(Collected data)
+++++

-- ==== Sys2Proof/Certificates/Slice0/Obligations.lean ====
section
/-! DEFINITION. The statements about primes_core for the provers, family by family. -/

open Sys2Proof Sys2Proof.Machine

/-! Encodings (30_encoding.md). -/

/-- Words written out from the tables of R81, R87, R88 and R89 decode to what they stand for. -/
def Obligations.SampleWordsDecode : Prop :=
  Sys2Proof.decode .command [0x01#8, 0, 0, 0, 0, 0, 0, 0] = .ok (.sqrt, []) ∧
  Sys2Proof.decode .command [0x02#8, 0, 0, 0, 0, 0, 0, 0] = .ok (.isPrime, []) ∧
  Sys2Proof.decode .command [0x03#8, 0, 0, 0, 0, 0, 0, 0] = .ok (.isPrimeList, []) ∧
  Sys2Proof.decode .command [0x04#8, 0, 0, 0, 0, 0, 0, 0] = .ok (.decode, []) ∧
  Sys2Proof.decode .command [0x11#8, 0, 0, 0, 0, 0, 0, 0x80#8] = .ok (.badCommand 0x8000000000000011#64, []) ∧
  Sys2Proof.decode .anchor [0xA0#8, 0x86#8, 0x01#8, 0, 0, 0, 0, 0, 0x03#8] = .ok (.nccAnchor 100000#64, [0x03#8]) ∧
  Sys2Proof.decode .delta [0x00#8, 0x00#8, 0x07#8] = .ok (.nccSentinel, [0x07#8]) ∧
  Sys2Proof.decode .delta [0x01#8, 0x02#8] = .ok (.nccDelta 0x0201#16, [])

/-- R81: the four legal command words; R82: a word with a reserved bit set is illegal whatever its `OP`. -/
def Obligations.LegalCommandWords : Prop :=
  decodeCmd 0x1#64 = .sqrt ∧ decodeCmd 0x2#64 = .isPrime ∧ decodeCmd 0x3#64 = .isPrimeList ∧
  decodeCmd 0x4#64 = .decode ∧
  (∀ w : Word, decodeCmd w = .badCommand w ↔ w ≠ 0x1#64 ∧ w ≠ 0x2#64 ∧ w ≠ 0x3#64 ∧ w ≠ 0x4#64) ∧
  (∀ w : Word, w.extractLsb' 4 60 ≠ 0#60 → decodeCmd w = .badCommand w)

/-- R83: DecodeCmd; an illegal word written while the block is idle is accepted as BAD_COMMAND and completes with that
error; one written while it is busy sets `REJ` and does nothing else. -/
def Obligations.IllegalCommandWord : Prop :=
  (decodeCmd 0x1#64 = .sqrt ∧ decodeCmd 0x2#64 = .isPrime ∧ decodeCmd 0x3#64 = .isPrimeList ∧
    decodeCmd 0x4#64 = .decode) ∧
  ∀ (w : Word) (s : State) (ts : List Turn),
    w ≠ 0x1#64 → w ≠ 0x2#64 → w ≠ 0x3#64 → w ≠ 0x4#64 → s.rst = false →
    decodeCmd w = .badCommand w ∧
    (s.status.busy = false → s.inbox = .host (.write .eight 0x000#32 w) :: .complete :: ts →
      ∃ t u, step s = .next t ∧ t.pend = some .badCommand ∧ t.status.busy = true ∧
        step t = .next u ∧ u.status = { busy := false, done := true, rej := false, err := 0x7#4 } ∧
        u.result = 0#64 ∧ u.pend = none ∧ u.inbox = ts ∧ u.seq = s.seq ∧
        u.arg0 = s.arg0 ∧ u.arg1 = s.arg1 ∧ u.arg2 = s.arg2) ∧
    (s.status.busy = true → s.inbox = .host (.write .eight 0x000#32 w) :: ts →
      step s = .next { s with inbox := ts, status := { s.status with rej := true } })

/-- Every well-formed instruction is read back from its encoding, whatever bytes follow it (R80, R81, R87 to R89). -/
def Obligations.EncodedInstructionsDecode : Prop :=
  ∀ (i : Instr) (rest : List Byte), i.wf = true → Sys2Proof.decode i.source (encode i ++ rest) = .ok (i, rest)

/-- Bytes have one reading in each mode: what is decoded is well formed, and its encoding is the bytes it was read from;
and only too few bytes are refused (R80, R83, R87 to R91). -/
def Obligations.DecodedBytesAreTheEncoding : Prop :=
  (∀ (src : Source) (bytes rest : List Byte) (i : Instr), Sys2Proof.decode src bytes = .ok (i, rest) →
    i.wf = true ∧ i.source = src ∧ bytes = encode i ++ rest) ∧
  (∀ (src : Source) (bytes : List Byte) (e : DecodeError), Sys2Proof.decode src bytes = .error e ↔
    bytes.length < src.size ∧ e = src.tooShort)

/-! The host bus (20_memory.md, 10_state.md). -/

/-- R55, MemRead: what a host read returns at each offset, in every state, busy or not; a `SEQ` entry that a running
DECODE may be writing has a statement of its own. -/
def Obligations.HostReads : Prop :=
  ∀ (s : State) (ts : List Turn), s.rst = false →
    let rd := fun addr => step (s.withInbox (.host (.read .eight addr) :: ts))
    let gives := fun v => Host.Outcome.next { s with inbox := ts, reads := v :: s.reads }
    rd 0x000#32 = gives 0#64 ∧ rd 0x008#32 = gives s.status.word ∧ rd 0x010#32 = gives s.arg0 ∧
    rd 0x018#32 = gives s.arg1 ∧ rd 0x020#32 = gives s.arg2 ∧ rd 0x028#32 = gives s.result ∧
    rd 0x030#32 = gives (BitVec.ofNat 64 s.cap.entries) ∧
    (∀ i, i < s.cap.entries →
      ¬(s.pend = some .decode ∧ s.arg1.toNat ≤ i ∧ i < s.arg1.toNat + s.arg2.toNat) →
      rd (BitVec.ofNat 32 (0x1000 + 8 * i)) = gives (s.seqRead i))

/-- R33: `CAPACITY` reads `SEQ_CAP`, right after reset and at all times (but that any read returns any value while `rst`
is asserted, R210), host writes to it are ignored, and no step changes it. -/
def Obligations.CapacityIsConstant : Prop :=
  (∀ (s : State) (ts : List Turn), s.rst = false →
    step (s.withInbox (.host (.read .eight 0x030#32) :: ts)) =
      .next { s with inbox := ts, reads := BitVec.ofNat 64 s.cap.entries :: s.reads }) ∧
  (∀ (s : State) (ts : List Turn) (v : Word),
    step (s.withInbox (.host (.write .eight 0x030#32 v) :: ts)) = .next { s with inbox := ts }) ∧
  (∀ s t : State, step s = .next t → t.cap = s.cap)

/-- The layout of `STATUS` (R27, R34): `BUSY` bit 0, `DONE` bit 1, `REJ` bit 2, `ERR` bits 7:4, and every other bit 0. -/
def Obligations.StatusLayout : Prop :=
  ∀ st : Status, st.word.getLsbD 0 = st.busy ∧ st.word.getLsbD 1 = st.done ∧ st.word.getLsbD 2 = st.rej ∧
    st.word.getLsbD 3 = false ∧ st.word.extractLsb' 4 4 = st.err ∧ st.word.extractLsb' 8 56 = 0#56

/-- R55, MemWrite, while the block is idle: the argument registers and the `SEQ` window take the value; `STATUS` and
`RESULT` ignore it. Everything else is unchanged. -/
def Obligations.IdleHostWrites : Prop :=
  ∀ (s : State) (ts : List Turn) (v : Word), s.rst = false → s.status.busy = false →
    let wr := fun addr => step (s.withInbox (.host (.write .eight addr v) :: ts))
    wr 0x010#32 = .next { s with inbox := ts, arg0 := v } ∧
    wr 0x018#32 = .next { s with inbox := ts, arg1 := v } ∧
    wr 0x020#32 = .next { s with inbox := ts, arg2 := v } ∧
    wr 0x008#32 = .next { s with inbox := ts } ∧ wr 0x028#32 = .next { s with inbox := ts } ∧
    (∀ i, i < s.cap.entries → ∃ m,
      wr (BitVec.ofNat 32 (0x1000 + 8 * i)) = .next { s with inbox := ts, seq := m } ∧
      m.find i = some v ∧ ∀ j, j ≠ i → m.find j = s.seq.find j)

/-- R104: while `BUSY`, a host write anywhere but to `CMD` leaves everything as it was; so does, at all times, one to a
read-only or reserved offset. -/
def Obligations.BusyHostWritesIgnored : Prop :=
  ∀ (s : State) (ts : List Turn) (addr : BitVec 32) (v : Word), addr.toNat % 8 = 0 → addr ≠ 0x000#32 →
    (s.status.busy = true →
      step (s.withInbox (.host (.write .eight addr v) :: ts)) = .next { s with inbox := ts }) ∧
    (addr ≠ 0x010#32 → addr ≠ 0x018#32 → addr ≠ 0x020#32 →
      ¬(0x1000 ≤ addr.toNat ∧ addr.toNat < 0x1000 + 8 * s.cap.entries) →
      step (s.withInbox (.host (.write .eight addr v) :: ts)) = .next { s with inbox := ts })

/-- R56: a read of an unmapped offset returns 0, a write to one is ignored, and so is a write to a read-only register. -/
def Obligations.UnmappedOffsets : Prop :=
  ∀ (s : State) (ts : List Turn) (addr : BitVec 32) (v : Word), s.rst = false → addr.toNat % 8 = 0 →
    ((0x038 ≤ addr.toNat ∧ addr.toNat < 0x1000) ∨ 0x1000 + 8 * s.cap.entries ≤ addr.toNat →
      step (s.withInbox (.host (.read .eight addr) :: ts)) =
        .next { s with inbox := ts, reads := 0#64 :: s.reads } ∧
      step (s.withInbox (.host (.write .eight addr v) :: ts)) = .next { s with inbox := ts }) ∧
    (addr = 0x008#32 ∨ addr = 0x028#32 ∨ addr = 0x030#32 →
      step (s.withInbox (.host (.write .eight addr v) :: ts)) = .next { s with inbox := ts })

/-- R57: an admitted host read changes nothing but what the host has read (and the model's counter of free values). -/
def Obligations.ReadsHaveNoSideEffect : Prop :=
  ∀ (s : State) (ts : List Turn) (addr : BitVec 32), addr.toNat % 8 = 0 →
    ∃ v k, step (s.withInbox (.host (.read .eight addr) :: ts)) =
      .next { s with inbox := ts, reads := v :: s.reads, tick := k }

+++++

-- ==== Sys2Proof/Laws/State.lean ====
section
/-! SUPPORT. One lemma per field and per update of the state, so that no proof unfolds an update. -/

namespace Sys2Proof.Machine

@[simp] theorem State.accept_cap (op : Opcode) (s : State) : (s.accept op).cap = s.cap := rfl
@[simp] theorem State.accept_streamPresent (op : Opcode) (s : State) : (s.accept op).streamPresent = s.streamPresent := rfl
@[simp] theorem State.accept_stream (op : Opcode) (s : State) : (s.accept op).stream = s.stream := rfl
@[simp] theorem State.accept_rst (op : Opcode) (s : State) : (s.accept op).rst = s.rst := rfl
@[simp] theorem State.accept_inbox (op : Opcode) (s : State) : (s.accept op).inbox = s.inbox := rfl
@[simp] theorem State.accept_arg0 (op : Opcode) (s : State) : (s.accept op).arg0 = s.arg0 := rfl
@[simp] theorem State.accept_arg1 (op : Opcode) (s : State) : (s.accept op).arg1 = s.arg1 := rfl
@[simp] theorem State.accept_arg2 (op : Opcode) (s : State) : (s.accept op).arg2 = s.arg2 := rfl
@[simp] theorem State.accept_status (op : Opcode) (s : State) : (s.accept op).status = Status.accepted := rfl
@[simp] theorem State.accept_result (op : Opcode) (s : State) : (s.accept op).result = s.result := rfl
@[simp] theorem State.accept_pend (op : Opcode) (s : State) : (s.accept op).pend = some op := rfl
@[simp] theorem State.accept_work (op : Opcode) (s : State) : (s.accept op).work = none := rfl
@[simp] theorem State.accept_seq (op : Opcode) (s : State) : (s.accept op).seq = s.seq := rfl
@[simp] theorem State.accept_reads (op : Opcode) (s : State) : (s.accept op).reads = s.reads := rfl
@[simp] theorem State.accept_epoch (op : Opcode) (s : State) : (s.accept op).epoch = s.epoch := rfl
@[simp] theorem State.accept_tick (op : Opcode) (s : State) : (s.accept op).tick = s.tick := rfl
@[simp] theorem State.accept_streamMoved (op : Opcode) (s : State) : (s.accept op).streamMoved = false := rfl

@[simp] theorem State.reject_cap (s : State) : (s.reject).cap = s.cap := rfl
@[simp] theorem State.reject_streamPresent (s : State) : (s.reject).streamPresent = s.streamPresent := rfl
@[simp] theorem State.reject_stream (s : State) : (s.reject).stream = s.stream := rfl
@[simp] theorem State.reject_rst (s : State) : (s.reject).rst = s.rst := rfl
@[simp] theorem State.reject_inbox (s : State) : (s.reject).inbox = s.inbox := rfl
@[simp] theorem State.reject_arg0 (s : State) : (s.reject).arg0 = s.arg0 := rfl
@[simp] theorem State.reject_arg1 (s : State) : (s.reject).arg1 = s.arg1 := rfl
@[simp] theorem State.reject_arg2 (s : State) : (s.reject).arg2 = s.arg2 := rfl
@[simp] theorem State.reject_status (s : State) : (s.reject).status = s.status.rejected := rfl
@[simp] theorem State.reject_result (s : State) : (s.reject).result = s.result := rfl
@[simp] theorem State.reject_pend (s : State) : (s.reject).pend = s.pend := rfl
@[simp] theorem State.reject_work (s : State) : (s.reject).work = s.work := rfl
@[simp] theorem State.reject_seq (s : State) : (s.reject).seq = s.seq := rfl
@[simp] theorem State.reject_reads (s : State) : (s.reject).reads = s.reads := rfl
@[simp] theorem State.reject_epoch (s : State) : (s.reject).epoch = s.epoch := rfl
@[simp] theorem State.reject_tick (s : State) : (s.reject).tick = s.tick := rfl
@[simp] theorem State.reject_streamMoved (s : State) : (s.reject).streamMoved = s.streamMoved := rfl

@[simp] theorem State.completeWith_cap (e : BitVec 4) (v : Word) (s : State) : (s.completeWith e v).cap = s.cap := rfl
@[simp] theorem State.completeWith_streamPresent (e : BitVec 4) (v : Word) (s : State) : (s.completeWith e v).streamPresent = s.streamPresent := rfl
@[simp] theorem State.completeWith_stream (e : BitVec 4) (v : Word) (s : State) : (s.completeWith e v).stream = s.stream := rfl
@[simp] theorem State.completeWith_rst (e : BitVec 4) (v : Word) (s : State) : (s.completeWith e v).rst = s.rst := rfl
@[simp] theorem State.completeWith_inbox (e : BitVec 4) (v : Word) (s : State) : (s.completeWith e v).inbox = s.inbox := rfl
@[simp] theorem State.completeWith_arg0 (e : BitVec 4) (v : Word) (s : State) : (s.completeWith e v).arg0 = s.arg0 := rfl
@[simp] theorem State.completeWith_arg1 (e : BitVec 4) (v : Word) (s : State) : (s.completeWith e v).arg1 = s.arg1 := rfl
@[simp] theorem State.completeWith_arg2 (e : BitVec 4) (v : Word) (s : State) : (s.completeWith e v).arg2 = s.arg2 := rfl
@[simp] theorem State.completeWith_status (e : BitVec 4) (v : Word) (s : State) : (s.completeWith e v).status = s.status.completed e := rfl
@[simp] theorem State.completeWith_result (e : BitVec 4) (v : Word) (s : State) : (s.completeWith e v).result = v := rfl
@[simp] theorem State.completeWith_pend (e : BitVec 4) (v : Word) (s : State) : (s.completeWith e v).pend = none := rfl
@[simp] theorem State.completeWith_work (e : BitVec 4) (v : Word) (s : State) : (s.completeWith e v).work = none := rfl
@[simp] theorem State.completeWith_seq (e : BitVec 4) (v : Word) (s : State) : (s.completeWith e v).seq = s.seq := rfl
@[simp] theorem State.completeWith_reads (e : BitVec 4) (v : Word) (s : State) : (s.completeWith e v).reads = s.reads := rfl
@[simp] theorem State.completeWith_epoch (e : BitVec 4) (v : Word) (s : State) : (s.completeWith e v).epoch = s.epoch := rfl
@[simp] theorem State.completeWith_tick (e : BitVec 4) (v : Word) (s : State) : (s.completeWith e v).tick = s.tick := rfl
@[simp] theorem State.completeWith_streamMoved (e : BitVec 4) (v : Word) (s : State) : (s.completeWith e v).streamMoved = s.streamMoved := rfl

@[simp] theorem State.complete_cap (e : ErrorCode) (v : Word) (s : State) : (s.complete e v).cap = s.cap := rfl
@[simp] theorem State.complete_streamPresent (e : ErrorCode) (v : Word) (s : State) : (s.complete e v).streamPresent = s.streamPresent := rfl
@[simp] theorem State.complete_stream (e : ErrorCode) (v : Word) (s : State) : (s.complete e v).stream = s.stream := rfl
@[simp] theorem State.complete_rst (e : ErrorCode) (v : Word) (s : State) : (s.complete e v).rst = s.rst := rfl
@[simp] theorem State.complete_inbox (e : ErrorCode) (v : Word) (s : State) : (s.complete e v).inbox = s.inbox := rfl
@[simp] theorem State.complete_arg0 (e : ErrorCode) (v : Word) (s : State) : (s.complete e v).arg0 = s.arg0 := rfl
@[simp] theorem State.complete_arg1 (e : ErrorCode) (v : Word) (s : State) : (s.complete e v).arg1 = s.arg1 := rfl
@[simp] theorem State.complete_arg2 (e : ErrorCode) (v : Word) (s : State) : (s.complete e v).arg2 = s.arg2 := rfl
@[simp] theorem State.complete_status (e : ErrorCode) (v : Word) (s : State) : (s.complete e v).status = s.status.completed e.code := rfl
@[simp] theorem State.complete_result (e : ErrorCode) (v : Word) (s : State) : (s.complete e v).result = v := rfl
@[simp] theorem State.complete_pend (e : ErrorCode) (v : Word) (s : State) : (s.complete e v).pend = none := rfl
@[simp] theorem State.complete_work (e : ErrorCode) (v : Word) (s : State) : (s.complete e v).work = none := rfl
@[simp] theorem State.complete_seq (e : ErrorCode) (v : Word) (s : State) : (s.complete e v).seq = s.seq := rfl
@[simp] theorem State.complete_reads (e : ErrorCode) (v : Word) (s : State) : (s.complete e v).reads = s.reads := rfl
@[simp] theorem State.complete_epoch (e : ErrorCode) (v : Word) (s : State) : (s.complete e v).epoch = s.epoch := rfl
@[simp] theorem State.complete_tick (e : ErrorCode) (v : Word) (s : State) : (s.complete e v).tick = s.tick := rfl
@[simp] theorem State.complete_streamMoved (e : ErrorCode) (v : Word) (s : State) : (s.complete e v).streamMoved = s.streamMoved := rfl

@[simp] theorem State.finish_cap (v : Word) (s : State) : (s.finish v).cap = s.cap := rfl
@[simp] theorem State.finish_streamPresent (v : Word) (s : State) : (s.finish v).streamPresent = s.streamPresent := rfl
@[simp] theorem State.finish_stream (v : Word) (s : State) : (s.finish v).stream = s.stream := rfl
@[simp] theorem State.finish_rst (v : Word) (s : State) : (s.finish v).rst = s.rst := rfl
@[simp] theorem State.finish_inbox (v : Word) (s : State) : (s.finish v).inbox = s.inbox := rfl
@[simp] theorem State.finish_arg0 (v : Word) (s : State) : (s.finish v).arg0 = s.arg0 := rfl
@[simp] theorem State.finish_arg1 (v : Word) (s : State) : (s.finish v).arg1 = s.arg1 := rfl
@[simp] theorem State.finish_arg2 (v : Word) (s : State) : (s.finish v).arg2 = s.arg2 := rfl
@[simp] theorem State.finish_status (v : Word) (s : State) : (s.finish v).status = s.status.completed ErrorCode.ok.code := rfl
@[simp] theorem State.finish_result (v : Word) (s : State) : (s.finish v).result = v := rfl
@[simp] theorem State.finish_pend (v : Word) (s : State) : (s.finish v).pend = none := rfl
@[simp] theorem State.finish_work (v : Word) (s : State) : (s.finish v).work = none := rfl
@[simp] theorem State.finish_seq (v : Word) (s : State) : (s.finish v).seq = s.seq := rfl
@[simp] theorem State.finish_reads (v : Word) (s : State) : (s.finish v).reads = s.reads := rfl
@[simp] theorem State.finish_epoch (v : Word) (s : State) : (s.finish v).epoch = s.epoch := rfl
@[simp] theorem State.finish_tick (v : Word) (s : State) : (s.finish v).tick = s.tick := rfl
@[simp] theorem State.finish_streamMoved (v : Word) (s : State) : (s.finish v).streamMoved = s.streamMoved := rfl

+++++

-- Task to carry out --
Restate word for word only the lines above from the line containing "(s.finish v).arg0 = s.arg0 := rfl" to the line containing "(s.finish v).streamMoved = s.streamMoved := rfl", both of them included.

-- Task solution --
@[simp] theorem State.finish_arg0 (v : Word) (s : State) : (s.finish v).arg0 = s.arg0 := rfl
@[simp] theorem State.finish_arg1 (v : Word) (s : State) : (s.finish v).arg1 = s.arg1 := rfl
@[simp] theorem State.finish_arg2 (v : Word) (s : State) : (s.finish v).arg2 = s.arg2 := rfl
@[simp] theorem State.finish_status (v : Word) (s : State) : (s.finish v).status = s.status.completed ErrorCode.ok.code := rfl
@[simp] theorem State.finish_result (v : Word) (s : State) : (s.finish v).result = v := rfl
@[simp] theorem State.finish_pend (v : Word) (s : State) : (s.finish v).pend = none := rfl
@[simp] theorem State.finish_work (v : Word) (s : State) : (s.finish v).work = none := rfl
@[simp] theorem State.finish_seq (v : Word) (s : State) : (s.finish v).seq = s.seq := rfl
@[simp] theorem State.finish_reads (v : Word) (s : State) : (s.finish v).reads = s.reads := rfl
@[simp] theorem State.finish_epoch (v : Word) (s : State) : (s.finish v).epoch = s.epoch := rfl
@[simp] theorem State.finish_tick (v : Word) (s : State) : (s.finish v).tick = s.tick := rfl
@[simp] theorem State.finish_streamMoved (v : Word) (s : State) : (s.finish v).streamMoved = s.streamMoved := rfl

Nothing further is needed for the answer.